When combined with good NT scan :
• Detection rate for Down syndrome: approximately 90-95%
• False-positive rate: approximately 5%
The test remains a screening test and is not diagnostic.
Double Marker Test vs NIPT
Double Marker Test:
• First-trimester screening
• Lower cost
• Moderate detection rate
NIPT:
• Cell-free fetal DNA test
• Higher accuracy (>99% for Trisomy 21)
• Still a screening test, not diagnostic
Is the Double Marker Test Safe?
Yes. The test is non-invasive and poses no risk to the mother or fetus.
Mandatory Disclaimer
The Double Marker Test is a screening test, not a diagnostic test. A high-risk result does not confirm a chromosomal abnormality. Diagnostic procedures such as CVS or amniocentesis are required for confirmation.
Short Summary
The Double Marker Test is a first-trimester blood screening test performed between 9 and 13+6 weeks of pregnancy. It forms part of the First-Trimester Combined Screening when interpreted along with a nuchal translucency (NT) ultrasound and maternal factors.

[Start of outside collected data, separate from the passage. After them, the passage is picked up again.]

-- ==== Sys2Proof/Laws/Cascade.lean ====
section
/-! SUPPORT. The agenda ends: each task lowers what the agenda can lead to, so the bound that it is run
on is never used up (`run_finishes`; log entry 17). -/

namespace Sys2Proof.Machine

theorem sum_map_set {α : Type} (l : List α) (i : Nat) (h : i < l.length) (x : α) (f : α → Nat) :
    ((l.set i x).map f).sum + f l[i] = (l.map f).sum + f x := by
  induction l generalizing i with
  | nil => simp at h
  | cons a l ih =>
    cases i with
    | zero => simp; omega
    | succ i =>
      have := ih i (by simpa using h)
      simp only [List.set_cons_succ, List.map_cons, List.sum_cons, List.getElem_cons_succ]
      omega

/-- The number of queued claims, zone by zone. -/
theorem State.length_allClaims (s : State) :
    s.allClaims.length = (s.zones.toList.map fun d => d.queue.length).sum := by
  simp [State.allClaims, List.length_flatMap]

theorem State.length_allClaims_editZone (s : State) (z : ZoneId) (f : ZoneDyn → ZoneDyn) :
    (s.editZone z f).allClaims.length + (s.zone z).queue.length =
      s.allClaims.length + (f (s.zone z)).queue.length := by
  rw [State.length_allClaims, State.length_allClaims]
  have h := sum_map_set s.zones.toList z.val (by simp) (f (s.zone z)) fun d => d.queue.length
  have h2 : s.zones.toList[z.val]'(by simp) = s.zone z := by
    simp [State.zone, Table.entry]
  rw [h2] at h
  rw [← h]
  simp [State.editZone, Table.edit, Vector.toList_set, State.zone, Table.entry]

theorem length_allClaims_of_zones {s t : State} (h : t.zones = s.zones) :
    t.allClaims.length = s.allClaims.length := by
  simp only [State.allClaims, h]

theorem length_dropCrane_lt {q : List Claim} {cl : Claim} (h : cl ∈ q) :
    (dropCrane cl.crane q).length < q.length := by
  unfold dropCrane
  refine lt_of_le_of_ne (List.length_filter_le _ _) fun he => ?_
  have := List.length_filter_eq_length_iff.1 he cl h
  simp at this

/-- What the tasks and the queued claims can still lead to. -/
theorem agendaBound_eq (ts : List Task) (s : State) :
    agendaBound ts s = (ts.map Task.weight).sum + 2500 * s.allClaims.length := rfl

theorem sum_evaluates (zs : List ZoneId) :
    ((zs.map Task.evaluate).map Task.weight).sum = zs.length := by
  induction zs with
  | nil => rfl
  | cons z zs ih => simp only [List.map_cons, List.sum_cons, ih, Task.weight, List.length_cons]; omega

theorem sum_handOffs (xs : List (ZoneId × Bool)) (c : CraneId) :
    ((xs.map fun x => Task.handOff x.1 c x.2).map Task.weight).sum = 51 * xs.length := by
  induction xs with
  | nil => rfl
  | cons x xs ih => simp only [List.map_cons, List.sum_cons, ih, Task.weight, List.length_cons]; omega

theorem sum_defer (c : CraneId) (ts : List Task) :
    ((deferRecompute c ts).map Task.weight).sum ≤ (ts.map Task.weight).sum + 2499 := by
  induction ts with
  | nil => simp [deferRecompute]
  | cons t ts ih =>
    unfold deferRecompute
    split <;> simp only [List.map_cons, List.sum_cons, Task.weight] at ih ⊢ <;> omega

theorem length_claimTasks (c : CraneId) (s : State) :
    ((s.claimTasks c).map Task.weight).sum ≤ 48 := by
  unfold State.claimTasks
  rw [sum_evaluates, State.length_arranged]
  exact le_trans (List.length_filter_le _ _) (by simp [allZones])

theorem takeCause_zones (cause : Cause) (c : CraneId) (s : State) :
    (s.takeCause cause c).2.zones = s.zones := by
  have e : (s.silenceEvent cause).zones = s.zones := by unfold State.silenceEvent; split <;> rfl
  unfold State.takeCause
  split
  · rfl
  · split
    · rfl
    all_goals split
    all_goals
      simp only [State.latchKeep, State.latchHalt, State.setEvent_zones, State.post_zones,
        State.editPermit_zones, e]

theorem handOffTasks_weight (z : ZoneId) (d : CraneId) (e : Bool) (s : State) :
    ((s.handOffTasks z d e).map Task.weight).sum ≤ 50 := by
  unfold State.handOffTasks
  rw [List.map_append, List.sum_append]
  refine Nat.add_le_add (b := 49) (d := 1) ?_ ?_
  · split
    · split <;> simp [Task.weight]
    · simp
  · split <;> simp [Task.weight]

theorem examine_claims (z : ZoneId) (s : State) : (s.examine z).allClaims.length = s.allClaims.length := by
  have d : ∀ h x, (s.setDemand z h x).allClaims.length = s.allClaims.length := by
    intro h x
    have := State.length_allClaims_editZone s z fun dyn => { dyn with state := .held { h with demand := x } }
    simp only at this
    unfold State.setDemand
    omega
  unfold State.examine
  split
  · rfl
  · split <;> simp only [State.post_allClaims, d]

/-- Every task lowers the bound: grants use up a claim, and nothing else leads to as much as it is. -/
theorem doTask_lowers (t : Task) (rest : List Task) (s : State) :
    agendaBound (doTask t rest s).1 (doTask t rest s).2 < agendaBound (t :: rest) s := by
  simp only [agendaBound_eq, List.map_cons, List.sum_cons]
  cases t with
  | evaluate z =>
    simp only [doTask]
    split
    · simp only [Task.weight]; omega
    · rename_i cl hcl
      have hq := (State.firstEligible_some hcl).1
      have hz := State.length_allClaims_editZone s z (ZoneDyn.grant cl)
      have hl : (s.grantTo z cl true).allClaims.length + 1 ≤ s.allClaims.length := by
        have : (s.grantTo z cl true).allClaims = (s.editZone z (ZoneDyn.grant cl)).allClaims := by
          simp [State.grantTo]
        rw [this]
        have := length_dropCrane_lt hq
        simp only [ZoneDyn.grant] at hz this
        omega
      have ha : ((afterGrant z cl.crane rest).map Task.weight).sum ≤ (rest.map Task.weight).sum + 2500 := by
        unfold afterGrant
        split
        · have := sum_defer cl.crane rest
          simp only [List.map_cons, List.sum_cons, Task.weight]
          omega
        · simp only [List.map_cons, List.sum_cons, Task.weight]
          omega
      simp only [Task.weight]
      omega
  | recompute c =>
    simp only [doTask]
    split
    · simp only [Task.weight]; omega
    · rename_i changes s' hr
      have hz : s'.allClaims.length = s.allClaims.length ∧ changes.length ≤ 48 := by
        unfold State.recomputeStage at hr
        split at hr
        · simp only [Option.some.injEq, Prod.mk.injEq] at hr
          obtain ⟨h1, h2⟩ := hr
          subst h1 h2
          refine ⟨length_allClaims_of_zones rfl, ?_⟩
          rw [State.length_arranged, occupancyChanges, List.length_map]
          exact le_trans (List.length_filter_le _ _) (by simp [allZones])
        · cases hr
      rw [List.map_append, List.sum_append, sum_handOffs]
      simp only [List.map_cons, List.sum_cons, Task.weight]
      omega
  | handOff z d e =>
    have := handOffTasks_weight z d e s
    simp only [doTask, List.map_append, List.sum_append, Task.weight]
    omega
  | judge c =>
    simp only [doTask]
    have hz : (s.judgeStage c).allClaims.length = s.allClaims.length := by
      apply length_allClaims_of_zones
      unfold State.judgeStage
      simp only
      split <;> rfl
    split <;> simp only [List.map_cons, List.sum_cons, Task.weight] <;> omega
  | raise cause c =>
    have hz := takeCause_zones cause c s
    simp only [doTask]
    split
    · rename_i s' he
      rw [he] at hz
      have := length_claimTasks c s'
      have hc : s'.chosen.allClaims.length = s.allClaims.length := length_allClaims_of_zones hz
      rw [List.map_append, List.sum_append]
      simp only [Task.weight]
      omega
    · rename_i s' he
      rw [he] at hz
      have hc : s'.allClaims.length = s.allClaims.length := length_allClaims_of_zones hz
      simp only [Task.weight]
      omega
  | examine z =>
    have := examine_claims z s
    simp only [doTask, Task.weight]
    omega

theorem weight_pos (t : Task) : 0 < t.weight := by cases t <;> simp [Task.weight]

/-- Any two bounds that are large enough run the agenda to the same state. -/
theorem run_stable (n m : Nat) (ts : List Task) (s : State) (hn : agendaBound ts s ≤ n)
    (hm : agendaBound ts s ≤ m) : run n ts s = run m ts s := by
  induction n generalizing m ts s with
  | zero =>
    cases ts with
    | nil => cases m <;> rfl
    | cons t ts =>
      have := weight_pos t
      simp only [agendaBound_eq, List.map_cons, List.sum_cons] at hn
      omega
  | succ n ih =>
    cases ts with
    | nil => cases m <;> rfl
    | cons t ts =>
      have hl := doTask_lowers t ts s
      cases m with
      | zero => omega
      | succ m =>
        simp only [run]
        exact ih m _ _ (by omega) (by omega)

/-- The agenda ends within its bound: a run on any larger bound reaches the same state. -/
theorem run_finishes (ts : List Task) (s : State) (n : Nat) (hn : agendaBound ts s ≤ n) :
    run n ts s = s.settle ts := run_stable n _ ts s hn le_rfl

/-- The agenda taken task by task. -/
theorem settle_cons (t : Task) (ts : List Task) (s : State) :
    s.settle (t :: ts) = (doTask t ts s).2.settle (doTask t ts s).1 := by
  have hl := doTask_lowers t ts s
  rw [← run_finishes (doTask t ts s).1 (doTask t ts s).2 (agendaBound (t :: ts) s - 1) (by omega)]
  have hb : agendaBound (t :: ts) s = agendaBound (t :: ts) s - 1 + 1 := by omega
  unfold State.settle
  rw [hb]
  rfl

@[simp] theorem settle_nil (s : State) : s.settle [] = s := by
  unfold State.settle
  cases agendaBound [] s <;> rfl

end Sys2Proof.Machine
end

The test assesses the risk of common chromosomal conditions such as Down syndrome (Trisomy 21) and Edwards syndrome (Trisomy 18). It is a screening test, not a diagnostic test, and helps guide further prenatal care and testing decisions.
Frequently Asked Questions
Is the Double Marker Test compulsory?
No. It is optional but recommended as part of first-trimester screening.
Do I need to fast before the test?
No fasting is required.
Does a low-risk result guarantee a normal baby?
No. It significantly reduces risk but does not eliminate it completely.
What happens if my result is high risk?
Your doctor will discuss further screening or diagnostic options.
Can I choose NIPT instead of Double Marker?
Yes. This can be decided after counselling.